One early effort to reign in the broad reach of C++ was done through the Embedded C++, or EC++ effort. This standard defined a necessary and sufficient subset of the full C++ language for use in embedded, with the intention that dedicated EC++ compilers could be created to generate code that would be more favorable for the embedded environment. Specifically, exceptions, namespaces, templates, multiple/virtual inheritance, runtime type identification through the typeid feature, “new style” casts, and the mutable type qualifier were eliminated. While this sounds like a potentially useful exercise, it doesn’t appear that there has been much uptake: the latest “update” on the EC++ official website was in 2002. (One item from 2002 still has “NEW” next to it – the latest meeting in Curacao. Sweet! Maybe they just decided to chuck it all and stay there.)

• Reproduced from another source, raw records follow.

/-- A detection: LINK_WAKE.DETECTED follows once PD_LINK is ON (R426), and the detection begins anew. -/
def linkWake (s : State) : State := wakeEvent { s with linkDev := { s.linkDev with woke := true, heard := [] } } 9

/-- LINK_WAKE_DETECT (R343, R426): the detector of die 0's lane 0 has heard what its mode asks for. -/
def execLinkWakeDetect (s : State) : Out :=
  whenDue s (kept s && detectorOn s && detects s && !(running s && domOn s 0 pdLink)) (linkWake s)

/-- A wake by source `b` of WAKE_STAT, if that source is set to make one (R424–R427). -/
def wakeBy (s : State) (b : Nat) : Option State :=
  if b < 8 then
    let p := Reg.WAKE_PIN 0 b
    if bitF s p F.WAKE_PIN_EN && !(bitF s p F.WAKE_PIN_LEVEL && s.keep.pinEv.contains b) then
      some (pinChange s b (bitF s p F.WAKE_PIN_POL) false)
    else none
  else if b = 8 then (if bitF s (Reg.WAKE_TIMER 0) F.WAKE_TIMER_EN then some (timerExpire s) else none)
  else if detectorOn s && detects s then some (linkWake s) else none

/-! ### HUSK -/

/-- HUSK_ENTRY (R428, R431): with the conditions met the dies are reset and SUPPLY_EN falls; `wake` is a wake event (its
WAKE_STAT bit) after the pad-hold point, on which the exit follows 1 ms later. -/
def execHuskEntry (wake : Option Nat) (s : State) : Out :=
  match huskRefuser s with
  | some c =>
    whenDue s (huskReady s && !s.keep.refused)
      (noteEntry { s with keep := { s.keep with refused := true } } 0 false c 0xF)
  | none =>
    whenDue s (huskReady s) <|
      let t := resetDies (countHusk s) true
      let t := { t with keep := { t.keep with seq := .husk, supplyEn := false, refused := false } }
      match wake.bind (wakeBy { t with keep := { t.keep with seq := .deferred } }), wake with
      | some u, some b => setOasis u 0x88 (BitVec.ofNat 32 (2 ^ min 9 b))
      | _, _ => t

/-- HUSK_DEFERRED_EXIT (R428): 1 ms after SUPPLY_EN fell. -/
def execHuskDeferredExit (s : State) : Out := whenDue s (s.keep.seq = .deferred) (startExit s 4)

/-- SUPPLY_PG_RISE (R429, R476). -/
def execSupplyPgRise (s : State) : Out :=
  whenDue s (s.keep.seq = .pgWait || s.keep.seq = .pgLost) { s with keep := { s.keep with seq := .refWait } }

/-- REFERENCE_READY (R429, R431): the dies leave reset; a wake from HUSK is counted. -/
def execReferenceReady (recov ok : Bool) (s : State) : Out :=
  whenDue s (s.keep.seq = .refWait) (releaseReset (if s.keep.cause = 4 then incOasis s 0x84 else s) recov ok)

/-- FAULT_N driven low for 1 ms. -/
def pulseFault (s : State) : State := { s with keep := { s.keep with faults := s.keep.faults + 1 } }

/-- HUSK_EXIT_TIMEOUT (R430): SUPPLY_PG (code 1) or the reference (code 2) is late. -/
def execHuskExitTimeout (s : State) : Out :=
  let q := s.keep.seq
  whenDue s (q = .pgWait || q = .refWait || q = .pgLost) <|
    let code := if q = .refWait then 2 else 1
    let t := { s with keep := { s.keep with supplyEn := false, seq := .retryWait } }
    if s.keep.attempts < 4 then t
    else
      let t := setOasis (incOasis t 0x8C) 0x90 (BitVec.ofNat 32 (s.keep.attempts * 16 + code))
      pulseFault { t with keep := { t.keep with seq := .husk } }
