-- ==== Sys2Proof/Machine/Bus.lean ====
section
/-! DEFINITION. The bus: what answers an access at a die-local address (R351), the way to another die (R352, R357), the
firewall and the record of errors (R361, R365), and steward addresses (R353, R354). -/
namespace Sys2Proof.Machine

/-- The dies that a request from die `o` to die `d` passes (R357): along its row to the column of `d`, then across. -/
def busPath (o d : Nat) : List Nat :=
  let row := o / 4 * 4
  let lo := min (o % 4) (d % 4)
  let hi := max (o % 4) (d % 4)
  ((List.range (hi - lo + 1)).map fun i => row + lo + i) ++ (if o / 4 = d / 4 then [] else [d])

/-- Whether an access is aligned to a width that plain targets accept. -/
def widthOk (loc width : Nat) : Bool :=
  (width = 1 || width = 2 || width = 4 || width = 8) && loc % width = 0

/-- Whether a read of working memory is one that R363 describes: aligned, or an unaligned halfword or word. -/
def wmReadOk (loc width : Nat) : Bool := widthOk loc width || width = 2 || width = 4

/-- Where a die-local address lies (R351). -/
inductive Target where
  | memory
  | rom
  | hoard (p off : Nat)
  | window (k off : Nat)
  | page (q off : Nat)
  | shell (off : Nat)
  | oasis (off : Nat)
  | ddr
  | default_
deriving DecidableEq, Repr

/-- The target of a die-local address; LPDDR4X reaches up to the installed capacity (R199). -/
def target (s : State) (d loc width : Nat) : Target :=
  if loc + width ≤ 0x40_0000 then .memory
  else if 0x1000_0000 ≤ loc && loc < 0x1001_0000 then
    (if d = 0 && !bitF s (Reg.BUS_CTL 0) F.BUS_CTL_ROMLOCK then .rom else .default_)
  else if 0x2000_0000 ≤ loc && loc < 0x2080_0000 then
    .hoard ((loc - 0x2000_0000) / 0x10_0000) ((loc - 0x2000_0000) % 0x10_0000)
  else if 0x3000_0000 ≤ loc && loc < 0x3240_0000 then
    .window ((loc - 0x3000_0000) / 0x4_0000) ((loc - 0x3000_0000) % 0x4_0000)
  else if 0x4000_0000 ≤ loc && loc < 0x5000_0000 then
    (let q := (loc - 0x4000_0000) / 0x1000
     if (pageRows q).isEmpty then .default_ else .page q (loc % 0x1000))
  else if 0x5000_0000 ≤ loc && loc < 0x5001_0000 then (if d = 0 then .shell (loc - 0x5000_0000) else .default_)
  else if 0x6000_0000 ≤ loc && loc < 0x6000_0200 then (if d = 0 then .oasis (loc - 0x6000_0000) else .default_)
  else if 0x8_0000_0000 ≤ loc && decide (loc + width ≤ 0x8_0000_0000 + ddrBytes s d) && ddrRuns s d then .ddr
  else .default_

/-- Whether a register page answers now (R463): while its domain is ON, which for a KERNEL page is PD_STEW and not the pod's (R464). -/
def pageAnswers (s : State) (d q : Nat) : Bool :=
  match pageDomain q with | some m => domOn s d m | none => true

/-- Whether a target answers now: a page as `pageAnswers` says; working memory, the Seed ROM and the Shell store while PD_STEW is
ON (R408; DEDUCED, assumption log 64); the others as their own rules give. -/
def targetAnswers (s : State) (d : Nat) (t : Target) : Bool :=
  match t with
  | .page q _ => pageAnswers s d q
  | .memory | .rom | .shell _ => domOn s d pdStew
  | _ => true

/-- Bytes of a plain memory as a value. -/
def okBytes (s : State) (addr width : Nat) : Ans := (s, .ok (BitVec.ofNat 64 (loadBytes s addr width)))

/-- Whether a read is a pop whose entry lies on a line that cannot be corrected (R361, R364): the read answers with an
error; the entry is removed as by any pop (R370, assumption log 87). -/
def popFails (s : State) (d q off : Nat) : Bool :=
  0x10 ≤ q && q < 0x13 && off % 0x100 = 0x20 && queueWords s d ((q - 0x10) * 16 + off / 0x100) ≠ 0
    && queueBroken s d ((q - 0x10) * 16 + off / 0x100)

/-- A read as its target answers it. -/
def targetRead (s : State) (d loc width : Nat) (a : Access) : Ans :=
  if !targetAnswers s d (target s d loc width) then errK s 0
  else match target s d loc width with
  | .default_ => errK s 0
  | .memory =>
    if wmReadOk loc width then
      (let r := wmLines s d loc width
       if r.2 then okBytes r.1 (pkgA d loc) width else errK r.1 3)
    else errK s 1
  | .hoard p off => hoardRead s d p off width
  | .window k off => winRead s d k off width
  | .page q off =>
    if !(width = 4 && off % 4 = 0) then errK s 1
    else if popFails s d q off then errK (regRead s d q off a).1 3
    else okW (regRead s d q off a).1 (regRead s d q off a).2
  | .rom => if widthOk loc width then okBytes s (pkgA d loc) width else errK s 1
  | .shell off =>
    if !widthOk loc width then errK s 1
    else (s, .ok (BitVec.ofNat 64 (ofBytes (shellBytes s.shell off width))))
  | .oasis _ => if widthOk loc width then okBytes s (pkgA d loc) width else errK s 1
  | .ddr =>
    if widthOk loc width then (ddrTouch s d, .ok (BitVec.ofNat 64 (ofBytes (ddrBytesAt s d loc width)))) else errK s 1

/-- A write as its target answers it. -/
def targetWrite (s : State) (d loc width : Nat) (a : Access) (v : Nat) : Ans :=
  if !targetAnswers s d (target s d loc width) then errK s 0
  else match target s d loc width with
  | .default_ => errK s 0
  | .memory =>
    if widthOk loc width then done (wmFresh (storeBytes s (pkgA d loc) v width) d loc width) else errK s 1
  | .hoard p off => hoardWrite s d p off width v
  | .window k off => winWrite s d k off width v
  | .page q off =>
    if !(width = 4 && off % 4 = 0) then errK s 1
    else regWrite s d q off a (BitVec.ofNat 32 v)
  | .rom => refuse s
  | .shell off =>
    if !widthOk loc width then errK s 1
    else if !bootPriv s a || shellKept off then refuse s
    else if shellOpen off then done { s with shell := shellPut s.shell off (toBytes width v) }
    else done s
  | .oasis off =>
    if !widthOk loc width then errK s 1
    else if 0x100 ≤ off || (off < 0x80 && bootPriv s a) then done (storeBytes s (pkgA d loc) v width)
    else refuse s
  | .ddr => if widthOk loc width then done (ddrWrite s d loc (toBytes width v)) else errK s 1

/-- Whether an access is answered by its die: the die exists, and on the way to another die PD_STEW is ON on every die that the
request and the response pass (R352, R357, R412). -/
def canReach (s : State) (a : Access) (d : Nat) : Bool :=
  d < dieCount s.part && (d = a.odie || (busPath a.odie d ++ busPath d a.odie).all fun e => domOn s e pdStew)

/-- Whether the debug port's bus master answers (R407): always while the LOCK fuse is unblown, then only with the grant of
PERM bit 1. -/
def debugMaster (s : State) : Bool := !s.fuses.lock || (fld s (Reg.BOOT_DBG 0) F.BOOT_DBG_PERM).testBit 1

/-- Whether a master can make an access at all: the debug port only where R407 lets it. -/
def masterActs (s : State) (a : Access) : Bool := a.master ≠ 9 || debugMaster s

/-- Whether a master's accesses are routed to an address: the caravan engines reach LPDDR4X only (R355; elsewhere the default
target answers: DESIGN CHOICE, assumption log 86). -/
def masterReaches (a : Access) (loc : Nat) : Bool := !(10 ≤ a.master && a.master < 18) || 0x8_0000_0000 ≤ loc

/-- The answer of an access recorded where R361 asks for it. -/
def answer (d addr : Nat) (a : Access) (write : Bool) (x : Ans) : State :=
  match x.2 with
  | .err (some k) => { busError x.1 d k addr a write with resp := x.2 }
  | _ => { x.1 with resp := x.2 }

/-- An access of a master: through the bridges and the firewall to its target. -/
def busAccess (a : Access) (addr : Nat) (write : Bool) (go : Nat → Nat → Ans) (s : State) : State :=
  let d := addrDie addr
  let loc := addrLocal addr
  if !running s then { s with resp := .err none }
  else if !masterActs s a then s
  else if !(canReach s a d && masterReaches a loc) then answer a.odie addr a write (errK s 0)
  else if !fwAllows s d a loc write then answer d addr a write (errK s 2)
  else answer d addr a write (go d loc)

/-- A read of `width` bytes at a package address; the answer is in `resp`. -/
def busRead (a : Access) (addr width : Nat) (s : State) : State :=
  busAccess a addr false (fun d loc => targetRead s d loc width a) s

/-- A write of `width` bytes at a package address. -/
def busWrite (a : Access) (addr width v : Nat) (s : State) : State :=
  busAccess a addr true (fun d loc => targetWrite s d loc width a v) s

/-- The package address of a steward address of die `d` (R353, R354). -/
def stewAddr (s : State) (d a : Nat) : Nat :=
  let a := a % 2 ^ 32
  if a < 0x8000_0000 then
    (if bitF s (Reg.BUS_CTL d) F.BUS_CTL_REMAP then pkgA d a
     else if a < 0x1_0000 then pkgA d (0x1000_0000 + a)
     else if 0x1000_0000 ≤ a && a < 0x1001_0000 then pkgA d (a - 0x1000_0000)
     else pkgA d a)
  else
    fld s (Reg.BUS_WIN d ((a - 0x8000_0000) / 0x1000_0000)) F.BUS_WIN_BASE * 2 ^ 28 + a % 0x1000_0000

/-- The word that a read answered; 0 where it met an error. -/
def respWord (s : State) : Word :=
  match s.resp with
  | .ok v => v.setWidth 32
  | _ => 0

/-- Whether the last access was answered without an error. -/
def respOk (s : State) : Bool := match s.resp with | .ok _ => true | _ => false

end Sys2Proof.Machine
end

Meanwhile, there have been two rather more focused efforts to establish better programming practices for more specific embedded markets. The oldest of these was undertaken 20 years ago by the Motor Industry Software Reliability Association (MISRA), and is referred to as MISRA C. This established a series of rules and recommendations for the use of C in automobiles, following the general intuition that a null deference at 70 mph could hose up someone’s day. The first edition was completed in 1998 and had 93 rules and 34 recommendations. A revision in 2004 changed that to 121 rules and 21 recommendations, with some new rules being added, some existing rules being clarified, and some old rules being eliminated as unworkable.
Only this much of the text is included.